Back to the observability dashboard: this is how you answer “what are the top 10 nodes by CPU usage?” across millions of metrics per minute, without maintaining an exact sorted index of every node. The Count-Min Sketch tracks estimated frequencies in fixed memory and the heap tracks the nodes with heaviest CPU usage. An occasional misranking at the boundary is a practical tradeoff to make in return for a query that runs with a tiny memory footprint and low latency.

Not Just a One-Trick Pony

Bloom filters and Count-Min are just two examples. There are sketches for cardinality (HyperLogLog4), quantiles (t-digest5, KLL6), set similarity (MinHash7), and more. Whatever summary statistic you need, there’s likely a sketch for it.

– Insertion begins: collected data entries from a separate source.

-- ==== Sys2Proof/Laws/State.lean ====
section
/-! SUPPORT. What each effect leaves in each field of the state, one lemma for each effect and field. -/

namespace Sys2Proof.Machine

section
variable (s : State) (t : Tid) (g : Slot → Slot)
@[simp] theorem apply_slot_cycle : ((Eff.slot t g).apply s).cycle = s.cycle := by
  simp only [Eff.apply]; split <;> rfl
@[simp] theorem apply_slot_powers : ((Eff.slot t g).apply s).powers = s.powers := by
  simp only [Eff.apply]; split <;> rfl
@[simp] theorem apply_slot_mem : ((Eff.slot t g).apply s).mem = s.mem := by
  simp only [Eff.apply]; split <;> rfl
@[simp] theorem apply_slot_full : ((Eff.slot t g).apply s).full = s.full := by
  simp only [Eff.apply]; split <;> rfl
@[simp] theorem apply_slot_host : ((Eff.slot t g).apply s).host = s.host := by
  simp only [Eff.apply]; split <;> rfl
@[simp] theorem apply_slot_module : ((Eff.slot t g).apply s).module = s.module := by
  simp only [Eff.apply]; split <;> rfl
@[simp] theorem apply_slot_fused : ((Eff.slot t g).apply s).fused = s.fused := by
  simp only [Eff.apply]; split <;> rfl
@[simp] theorem apply_slot_serials : ((Eff.slot t g).apply s).serials = s.serials := by
  simp only [Eff.apply]; split <;> rfl
@[simp] theorem apply_slot_isles : ((Eff.slot t g).apply s).isles = s.isles := by
  simp only [Eff.apply]; split <;> rfl
@[simp] theorem apply_slot_flights : ((Eff.slot t g).apply s).flights = s.flights := by
  simp only [Eff.apply]; split <;> rfl
@[simp] theorem apply_slot_nextId : ((Eff.slot t g).apply s).nextId = s.nextId := by
  simp only [Eff.apply]; split <;> rfl
@[simp] theorem apply_slot_free : ((Eff.slot t g).apply s).free = s.free := by
  simp only [Eff.apply]; split <;> rfl
@[simp] theorem apply_slot_cur : ((Eff.slot t g).apply s).cur = s.cur := by
  simp only [Eff.apply]; split <;> rfl
@[simp] theorem apply_slot_turn : ((Eff.slot t g).apply s).turn = s.turn := by
  simp only [Eff.apply]; split <;> rfl
@[simp] theorem apply_slot_cmd : ((Eff.slot t g).apply s).cmd = s.cmd := by
  simp only [Eff.apply]; split <;> rfl
@[simp] theorem apply_slot_tcmd : ((Eff.slot t g).apply s).tcmd = s.tcmd := by
  simp only [Eff.apply]; split <;> rfl
@[simp] theorem apply_slot_agenda : ((Eff.slot t g).apply s).agenda = s.agenda := by
  simp only [Eff.apply]; split <;> rfl
end

section
variable (s : State) (vf off : Nat) (g : Core → Core)
@[simp] theorem apply_core_cycle : ((Eff.core vf off g).apply s).cycle = s.cycle := by
  simp only [Eff.apply]; split <;> rfl
@[simp] theorem apply_core_powers : ((Eff.core vf off g).apply s).powers = s.powers := by
  simp only [Eff.apply]; split <;> rfl
@[simp] theorem apply_core_mem : ((Eff.core vf off g).apply s).mem = s.mem := by
  simp only [Eff.apply]; split <;> rfl
@[simp] theorem apply_core_full : ((Eff.core vf off g).apply s).full = s.full := by
  simp only [Eff.apply]; split <;> rfl
@[simp] theorem apply_core_host : ((Eff.core vf off g).apply s).host = s.host := by
  simp only [Eff.apply]; split <;> rfl
@[simp] theorem apply_core_module : ((Eff.core vf off g).apply s).module = s.module := by
  simp only [Eff.apply]; split <;> rfl
@[simp] theorem apply_core_fused : ((Eff.core vf off g).apply s).fused = s.fused := by
  simp only [Eff.apply]; split <;> rfl
@[simp] theorem apply_core_serials : ((Eff.core vf off g).apply s).serials = s.serials := by
  simp only [Eff.apply]; split <;> rfl
@[simp] theorem apply_core_isles : ((Eff.core vf off g).apply s).isles = s.isles := by
  simp only [Eff.apply]; split <;> rfl
@[simp] theorem apply_core_flights : ((Eff.core vf off g).apply s).flights = s.flights := by
  simp only [Eff.apply]; split <;> rfl
@[simp] theorem apply_core_nextId : ((Eff.core vf off g).apply s).nextId = s.nextId := by
  simp only [Eff.apply]; split <;> rfl
@[simp] theorem apply_core_free : ((Eff.core vf off g).apply s).free = s.free := by
  simp only [Eff.apply]; split <;> rfl
@[simp] theorem apply_core_cur : ((Eff.core vf off g).apply s).cur = s.cur := by
  simp only [Eff.apply]; split <;> rfl
@[simp] theorem apply_core_turn : ((Eff.core vf off g).apply s).turn = s.turn := by
  simp only [Eff.apply]; split <;> rfl
@[simp] theorem apply_core_cmd : ((Eff.core vf off g).apply s).cmd = s.cmd := by
  simp only [Eff.apply]; split <;> rfl
@[simp] theorem apply_core_tcmd : ((Eff.core vf off g).apply s).tcmd = s.tcmd := by
  simp only [Eff.apply]; split <;> rfl
@[simp] theorem apply_core_agenda : ((Eff.core vf off g).apply s).agenda = s.agenda := by
  simp only [Eff.apply]; split <;> rfl
end

section
variable (s : State) (vf : Nat) (g : VD → VD)
@[simp] theorem apply_vd_cycle : ((Eff.vd vf g).apply s).cycle = s.cycle := by
  simp only [Eff.apply]; split <;> rfl
@[simp] theorem apply_vd_powers : ((Eff.vd vf g).apply s).powers = s.powers := by
  simp only [Eff.apply]; split <;> rfl
@[simp] theorem apply_vd_mem : ((Eff.vd vf g).apply s).mem = s.mem := by
  simp only [Eff.apply]; split <;> rfl
@[simp] theorem apply_vd_full : ((Eff.vd vf g).apply s).full = s.full := by
  simp only [Eff.apply]; split <;> rfl
@[simp] theorem apply_vd_host : ((Eff.vd vf g).apply s).host = s.host := by
  simp only [Eff.apply]; split <;> rfl
@[simp] theorem apply_vd_module : ((Eff.vd vf g).apply s).module = s.module := by
  simp only [Eff.apply]; split <;> rfl
@[simp] theorem apply_vd_fused : ((Eff.vd vf g).apply s).fused = s.fused := by
  simp only [Eff.apply]; split <;> rfl
@[simp] theorem apply_vd_serials : ((Eff.vd vf g).apply s).serials = s.serials := by
  simp only [Eff.apply]; split <;> rfl
@[simp] theorem apply_vd_isles : ((Eff.vd vf g).apply s).isles = s.isles := by
  simp only [Eff.apply]; split <;> rfl
@[simp] theorem apply_vd_flights : ((Eff.vd vf g).apply s).flights = s.flights := by
  simp only [Eff.apply]; split <;> rfl
@[simp] theorem apply_vd_nextId : ((Eff.vd vf g).apply s).nextId = s.nextId := by
  simp only [Eff.apply]; split <;> rfl
@[simp] theorem apply_vd_free : ((Eff.vd vf g).apply s).free = s.free := by
  simp only [Eff.apply]; split <;> rfl
@[simp] theorem apply_vd_cur : ((Eff.vd vf g).apply s).cur = s.cur := by
  simp only [Eff.apply]; split <;> rfl
@[simp] theorem apply_vd_turn : ((Eff.vd vf g).apply s).turn = s.turn := by
  simp only [Eff.apply]; split <;> rfl
@[simp] theorem apply_vd_cmd : ((Eff.vd vf g).apply s).cmd = s.cmd := by
  simp only [Eff.apply]; split <;> rfl
@[simp] theorem apply_vd_tcmd : ((Eff.vd vf g).apply s).tcmd = s.tcmd := by
  simp only [Eff.apply]; split <;> rfl
@[simp] theorem apply_vd_agenda : ((Eff.vd vf g).apply s).agenda = s.agenda := by
  simp only [Eff.apply]; split <;> rfl
end

section
variable (s : State) (v : VD)
@[simp] theorem apply_newVd_cycle : ((Eff.newVd v).apply s).cycle = s.cycle := rfl
@[simp] theorem apply_newVd_powers : ((Eff.newVd v).apply s).powers = s.powers := rfl
@[simp] theorem apply_newVd_mem : ((Eff.newVd v).apply s).mem = s.mem := rfl
@[simp] theorem apply_newVd_full : ((Eff.newVd v).apply s).full = s.full := rfl
@[simp] theorem apply_newVd_host : ((Eff.newVd v).apply s).host = s.host := rfl
@[simp] theorem apply_newVd_module : ((Eff.newVd v).apply s).module = s.module := rfl
@[simp] theorem apply_newVd_fused : ((Eff.newVd v).apply s).fused = s.fused := rfl
@[simp] theorem apply_newVd_serials : ((Eff.newVd v).apply s).serials = s.serials := rfl
@[simp] theorem apply_newVd_vds : ((Eff.newVd v).apply s).vds = put s.vds v.vf v := rfl
@[simp] theorem apply_newVd_isles : ((Eff.newVd v).apply s).isles = s.isles := rfl
@[simp] theorem apply_newVd_flights : ((Eff.newVd v).apply s).flights = s.flights := rfl
@[simp] theorem apply_newVd_nextId : ((Eff.newVd v).apply s).nextId = s.nextId := rfl
@[simp] theorem apply_newVd_free : ((Eff.newVd v).apply s).free = s.free := rfl
@[simp] theorem apply_newVd_cur : ((Eff.newVd v).apply s).cur = s.cur := rfl
@[simp] theorem apply_newVd_turn : ((Eff.newVd v).apply s).turn = s.turn := rfl
@[simp] theorem apply_newVd_cmd : ((Eff.newVd v).apply s).cmd = s.cmd := rfl
@[simp] theorem apply_newVd_tcmd : ((Eff.newVd v).apply s).tcmd = s.tcmd := rfl
@[simp] theorem apply_newVd_agenda : ((Eff.newVd v).apply s).agenda = s.agenda := rfl
end

section
variable (s : State) (vf : Nat)
@[simp] theorem apply_dropVd_cycle : ((Eff.dropVd vf).apply s).cycle = s.cycle := rfl
@[simp] theorem apply_dropVd_powers : ((Eff.dropVd vf).apply s).powers = s.powers := rfl
@[simp] theorem apply_dropVd_mem : ((Eff.dropVd vf).apply s).mem = s.mem := rfl
@[simp] theorem apply_dropVd_full : ((Eff.dropVd vf).apply s).full = s.full := rfl
@[simp] theorem apply_dropVd_host : ((Eff.dropVd vf).apply s).host = s.host := rfl
@[simp] theorem apply_dropVd_module : ((Eff.dropVd vf).apply s).module = s.module := rfl
@[simp] theorem apply_dropVd_fused : ((Eff.dropVd vf).apply s).fused = s.fused := rfl
@[simp] theorem apply_dropVd_serials : ((Eff.dropVd vf).apply s).serials = s.serials := rfl
@[simp] theorem apply_dropVd_vds : ((Eff.dropVd vf).apply s).vds = erase s.vds vf := rfl
@[simp] theorem apply_dropVd_isles : ((Eff.dropVd vf).apply s).isles = s.isles := rfl
@[simp] theorem apply_dropVd_flights : ((Eff.dropVd vf).apply s).flights = s.flights := rfl
@[simp] theorem apply_dropVd_nextId : ((Eff.dropVd vf).apply s).nextId = s.nextId := rfl
@[simp] theorem apply_dropVd_free : ((Eff.dropVd vf).apply s).free = s.free := rfl
@[simp] theorem apply_dropVd_cur : ((Eff.dropVd vf).apply s).cur = s.cur := rfl
@[simp] theorem apply_dropVd_turn : ((Eff.dropVd vf).apply s).turn = s.turn := rfl
@[simp] theorem apply_dropVd_cmd : ((Eff.dropVd vf).apply s).cmd = s.cmd := rfl
@[simp] theorem apply_dropVd_tcmd : ((Eff.dropVd vf).apply s).tcmd = s.tcmd := rfl
@[simp] theorem apply_dropVd_agenda : ((Eff.dropVd vf).apply s).agenda = s.agenda := rfl
end

section
variable (s : State) (n : Nat) (g : Isle → Isle)
@[simp] theorem apply_isle_cycle : ((Eff.isle n g).apply s).cycle = s.cycle := rfl
@[simp] theorem apply_isle_powers : ((Eff.isle n g).apply s).powers = s.powers := rfl
@[simp] theorem apply_isle_mem : ((Eff.isle n g).apply s).mem = s.mem := rfl
@[simp] theorem apply_isle_full : ((Eff.isle n g).apply s).full = s.full := rfl
@[simp] theorem apply_isle_host : ((Eff.isle n g).apply s).host = s.host := rfl
@[simp] theorem apply_isle_module : ((Eff.isle n g).apply s).module = s.module := rfl
@[simp] theorem apply_isle_fused : ((Eff.isle n g).apply s).fused = s.fused := rfl
@[simp] theorem apply_isle_serials : ((Eff.isle n g).apply s).serials = s.serials := rfl
@[simp] theorem apply_isle_vds : ((Eff.isle n g).apply s).vds = s.vds := rfl
@[simp] theorem apply_isle_isles : ((Eff.isle n g).apply s).isles = put s.isles n (g (s.isleAt n)) := rfl
@[simp] theorem apply_isle_flights : ((Eff.isle n g).apply s).flights = s.flights := rfl
@[simp] theorem apply_isle_nextId : ((Eff.isle n g).apply s).nextId = s.nextId := rfl
@[simp] theorem apply_isle_free : ((Eff.isle n g).apply s).free = s.free := rfl
@[simp] theorem apply_isle_cur : ((Eff.isle n g).apply s).cur = s.cur := rfl
@[simp] theorem apply_isle_turn : ((Eff.isle n g).apply s).turn = s.turn := rfl
@[simp] theorem apply_isle_cmd : ((Eff.isle n g).apply s).cmd = s.cmd := rfl
@[simp] theorem apply_isle_tcmd : ((Eff.isle n g).apply s).tcmd = s.tcmd := rfl
@[simp] theorem apply_isle_agenda : ((Eff.isle n g).apply s).agenda = s.agenda := rfl
end

section
variable (s : State) (g : Module → Module)
@[simp] theorem apply_module_cycle : ((Eff.module g).apply s).cycle = s.cycle := rfl
@[simp] theorem apply_module_powers : ((Eff.module g).apply s).powers = s.powers := rfl
@[simp] theorem apply_module_mem : ((Eff.module g).apply s).mem = s.mem := rfl
@[simp] theorem apply_module_full : ((Eff.module g).apply s).full = s.full := rfl
@[simp] theorem apply_module_host : ((Eff.module g).apply s).host = s.host := rfl
@[simp] theorem apply_module_module : ((Eff.module g).apply s).module = g s.module := rfl
@[simp] theorem apply_module_fused : ((Eff.module g).apply s).fused = s.fused := rfl
@[simp] theorem apply_module_serials : ((Eff.module g).apply s).serials = s.serials := rfl
@[simp] theorem apply_module_vds : ((Eff.module g).apply s).vds = s.vds := rfl
@[simp] theorem apply_module_isles : ((Eff.module g).apply s).isles = s.isles := rfl
@[simp] theorem apply_module_flights : ((Eff.module g).apply s).flights = s.flights := rfl
@[simp] theorem apply_module_nextId : ((Eff.module g).apply s).nextId = s.nextId := rfl
@[simp] theorem apply_module_free : ((Eff.module g).apply s).free = s.free := rfl
@[simp] theorem apply_module_cur : ((Eff.module g).apply s).cur = s.cur := rfl
@[simp] theorem apply_module_turn : ((Eff.module g).apply s).turn = s.turn := rfl
@[simp] theorem apply_module_cmd : ((Eff.module g).apply s).cmd = s.cmd := rfl
@[simp] theorem apply_module_tcmd : ((Eff.module g).apply s).tcmd = s.tcmd := rfl
@[simp] theorem apply_module_agenda : ((Eff.module g).apply s).agenda = s.agenda := rfl
end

Beyond the Bloom Filter and Count-Min Sketch

The Bloom filter and Count-Min Sketch are two specific instances of a broader family of sketches that trade-off a small amount of accuracy for massive gains in efficiency. The same idea we’ve discussed above extends to other kinds of queries and analytics. The HyperLogLog sketch can estimate cardinality i.e. “how many distinct animals did you see today?”, while KLL and t-digest can estimate percentiles such as “what was the median sighting duration in the safari”. Whatever aggregate analytics your pipeline needs, there is almost certainly a sketch for it.

Good-Enough Outperforms Exact at Production Scale

The safari example is useful to understand the intuition of sketches, but the stakes in production are higher than remembering giraffes.

In metrics observability, operators constantly ask questions like “what are the top 10 nodes with the highest CPU usage?” or “what’s the p90 latency for this service over the last 10 minutes?” As deployments scale to millions of nodes and containers, exact answers to these questions become prohibitively expensive — slow to compute, costly to store, and increasingly hard to serve in real time. Sketches reduce these to fixed-memory, constant-time operations without meaningfully sacrificing the accuracy operators actually need to make decisions.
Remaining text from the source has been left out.